Zemmour a parlé en froid logicien, et pris de la hauteur, ou de la distance, alors que nous sommes encore au cœur de la mêlée, et que la passion l’emporte si facilement sur la raison et les pulsions sur l’objectivité. C’est la faille que tentent d’exploiter misérablement ceux qui l’attendaient à la faute. Nous ne nous joindrons pas à la meute, ni à la rédaction de RTL qui a saisi l’occasion inespérée de se désolidariser de l’une de ses vedettes, ni à la direction de la station qui s’est dite courageusement « consternée » des propos de son éditorialiste.

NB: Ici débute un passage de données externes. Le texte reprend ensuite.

/-- Every row that the engine reads for a step: panel rows and scale rows of present blocks, all of the metadata, the maps, the
sidecar. -/
def Part.rowsTouched (p : Part) (c : Nat) (m : MatStep) (live : List Bool) : List Nat :=
  let x : Maux := m.aux.getD ⟨0, 0, 0, 0, 0, 0, 0, 0, 0⟩
  let e := p.chainOf c m.chain
  let nb := ceilDiv m.k m.kb
  let stored := fun (map row : Nat) =>
    let bits := if map = 1 then p.mapBits c map row nb else []
    (List.range m.k).filter (fun k => map != 1 || bits.getD (k / m.kb) false)
  let ka := stored m.mapA x.amrow
  let kb := stored m.mapB x.bmrow
  let perB := m.perPanel m.btag m.widthB
  let perLogical := if m.pat = 0 then perB else perB * (patternOf m.pat).1 / (patternOf m.pat).2.1
  let rowsA := panelRows live (if m.shape = 1 then perRow m.atag else m.perPanel m.atag m.widthA) ka
  let scales := fun (w : Nat) => panelRows live (32 * (m.rowBytes / w)) (List.range m.k)
  let segs := ((List.range (e.nseg + 1)).filter (fun i => decide (i * (e.segLen * 16) < m.k))).length
  (if m.shape = 1 then (List.range m.m).flatMap (fun i => rowsA.map (m.arow + i * ceilDiv ka.length (perRow m.atag) + ·))
   else rowsA.map (m.arow + ·)) ++
  (panelRows live perLogical kb).map (m.brow + ·) ++
  (if m.pat = 0 then [] else (List.range (m.rowsMeta kb.length)).map (x.mrow + ·)) ++
  (if m.mapA = 0 then [] else [x.amrow]) ++ (if m.mapB = 0 then [] else [x.bmrow]) ++
  (if isMx m.atag then (scales m.widthA).map (x.asrow + ·) else []) ++
  (if isMx m.btag then (scales m.widthB).map (x.bsrow + ·) else []) ++
  (if e.sidecar && !m.acc then (List.range (ceilDiv (256 * segs) (512 * p.units c))).map ((e.streamOf .x).1 + ·) else [])

/-- The step at the head of the queue takes its first beat (03 R79); its results count as in the accumulator at retirement. -/
def Part.runStep (p : Part) (c : Nat) (m : MatStep) : Part :=
  let e := p.chainOf c m.chain
  let side := e.sidecar && !m.acc
  let recs := if side then (List.range m.m).map (p.sidecar c e m.k) else []
  let o := p.operands c m (if e.osr && side then recs else [])
  let p1 := p.onCore c (fun k => { k with matq := k.matq.drop 1, matRun := k.matRun ++ [m] })
  match (p.rowsTouched c m o.live).find? (fun r => p.placePoisoned c r) with
  | some r => p1.sramFault c r
  | none =>
    if o.bad then p1.raiseCore c 0x0070 m.tile 0 0 none
    else if (m.targets c).any (p.wild m o) then p1.raiseCore c 0x0070 m.tile 0 0 none
    else
      let factors := recs.map (fun l => (rowFactor e l, e.osr && l.any (fun x => x.2.2.1)))
      forEach (m.targets c) (fun t q =>
        q.runTarget m e.osr o (o.a.map (anchorOf o.live)) (o.b.map (anchorOf o.live)) factors t) p1

/-! ### When a step may start (03 R83, 05 R164) -/

/-- Writes that operations still have to make outside the core that issued them, or through a core memory view: the place of each in the
order of issue, its first byte and its length (03 R83, 07 R213 R221, 13 R388 R392). -/
def Part.writesDue (p : Part) : List (Nat × Nat × Nat) :=
  p.reqs.filterMap (fun r => match r.dst with | some a => if r.landed then none else some (r.uid, a, 512) | none => none) ++
  p.cores.flatMap (fun x => x.2.moveq.filterMap (fun m => match m.what with
    | .str _ a n _ => some (m.uid, a, 512 * n * p.units x.1)
    | _ => none)) ++
  p.xfers.flatMap (fun x =>
    let d := descOf x.desc
    (if d.sig then [(x.uid, d.sigAddr, 8)] else []) ++
    (if d.reshapes && !x.writing then
      [(x.uid, d.dst, 512 * (p.outCount d).1), (x.uid, d.aux, 512 * max (d.word.secondRows d.total) (p.outCount d).2)] else []))

/-- A step may take its first beat: what was issued before it and writes its tiles is over, in its core and through the core's memory
view (03 R83), and so is every earlier epilogue and reader of them (05 R164). -/
def Part.stepReady (p : Part) (c : Nat) (m : MatStep) : Bool :=
  p.clear c m.uid (some .matrix) [] (m.tiles.map .tile) &&
  p.writesDue.all (fun w => decide (m.uid ≤ w.1) ||
    !(m.cores c).any (fun x => m.tiles.any (fun t => overlaps w.2.1 w.2.2 (xAddr x t 0) 3072)))

end Sys2Proof.Machine
end

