/-- The link's stall is 20 µs old (14 R407). -/
def Part.ackStalled (p : Part) (n : Nat) : Bool :=
  !(p.port n).replay.isEmpty && decide (20000 ≤ (p.tim.interval - (p.port n).ackAt).toNat)

/-- Causes 1 alignment, 2 replay limit, 3 acknowledgement stall. -/
def Part.goDown (p : Part) (n cause : Nat) : Part :=
  let due : Bool := match cause with
    | 1 => true
    | 2 => (p.port n).replay.any (fun x => decide (8 ≤ x.tries))
    | 3 => p.ackStalled n
    | _ => false
  if (p.port n).st = 2 ∧ due = true then p.takeDown n cause else p

/-- 14 R407 R411: a port that trains is UP with fresh sequence numbers and 32 credits a channel. -/
def Part.trained (p : Part) (n : Nat) (ok : Bool) : Part :=
  if (p.port n).st ≠ 1 then p
  else if ok then
    ((p.onPort n (fun x => { Port.reset with
      st := 2, locked := true, credits := List.replicate 8 32, outq := x.outq, slot := x.slot, curtIn := x.curtIn,
      peerSent := x.peerSent, peerAt := x.peerAt, ackAt := p.tim.interval })).showPort n).pump n
  else (p.onPort n (fun x => { x with st := 3, cause := 4 })).showPort n

/-! ### Flits received (14 R408 to R412) -/

structure Flit where
  seq : Nat
  ack : Nat
  kind : Nat
  fvc : Nat
  cvc : Nat
  credits : Nat
  payload : List Byte
  deriving DecidableEq, Repr

def flitOf (b : List Byte) : Flit :=
  let w := leAt b 0 8
  ⟨fld w 0 12, fld w 12 12, fld w 24 3, fld w 27 3, fld w 30 3, fld w 33 6, (b.drop 8).take 244⟩

def flitGood (b : List Byte) : Bool := b.length == 256 && decide (leAt b 252 4 = (crc32c (b.take 252)).toNat)

/-- Flits acknowledged up to `ack` leave the replay buffer (14 R410). -/
def Port.acked (q : Port) (ack : Nat) (now : W64) : Port :=
  let left := q.replay.filter (fun x => decide (2048 ≤ (ack + 4096 - x.seq) % 4096))
  if left.length < q.replay.length then { q with replay := left, ackAt := now } else q

def Port.credit (q : Port) (v n : Nat) : Port := { q with credits := q.credits.set v (q.credits.getD v 0 + n) }

/-- The FEC counters (14 R447). -/
def Part.fecCount (p : Part) (n : Nat) (fec : Option Nat) : Part := match fec with
  | some k => p.bump (portReg Reg.FAB_PORT_FEC_CORR n) k
  | none => p.bump (portReg Reg.FAB_PORT_FEC_UNCORR n) 1

/-- A NAK or IDLE flit of this port. -/
def Part.sendNak (p : Part) (n : Nat) : Part := p.sendFlit n 2 0 0 []
def Part.sendIdle (p : Part) (n : Nat) : Part := p.sendFlit n 1 0 0 []

/-- A flit of kind `kind` received on an UP port: a damaged one is dropped with a NAK, a good one brings its acknowledgement and
credits before `f` (14 R410 R411). -/
def Part.receive (p : Part) (n : Nat) (b : List Byte) (fec : Option Nat) (kind : Nat) (f : Flit → Part → Part) : Part :=
  if !p.portUp' n then p
  else
    let p1 := p.fecCount n fec
    if fec.isNone || !flitGood b then p1.sendNak n
    else
      let fl := flitOf b
      if fl.kind ≠ kind then p
      else f fl (p1.onPort n (fun q => (q.acked fl.ack p.tim.interval).credit fl.cvc fl.credits))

François Mitterrand, le 8 mai 1995, devant le Bundestag médusé, avait fait sensation en rendant un hommage appuyé aux soldats allemands qui, si nombreux étaient allés au-devant de la mort. « Ils étaient courageux », avait-il affirmé. Mais il n’avait pas omis d’ajouter « pour une cause mauvaise. » Et puis, à deux jours de la fin de son second septennat, le président de la République d’alors n’avait plus rien à perdre.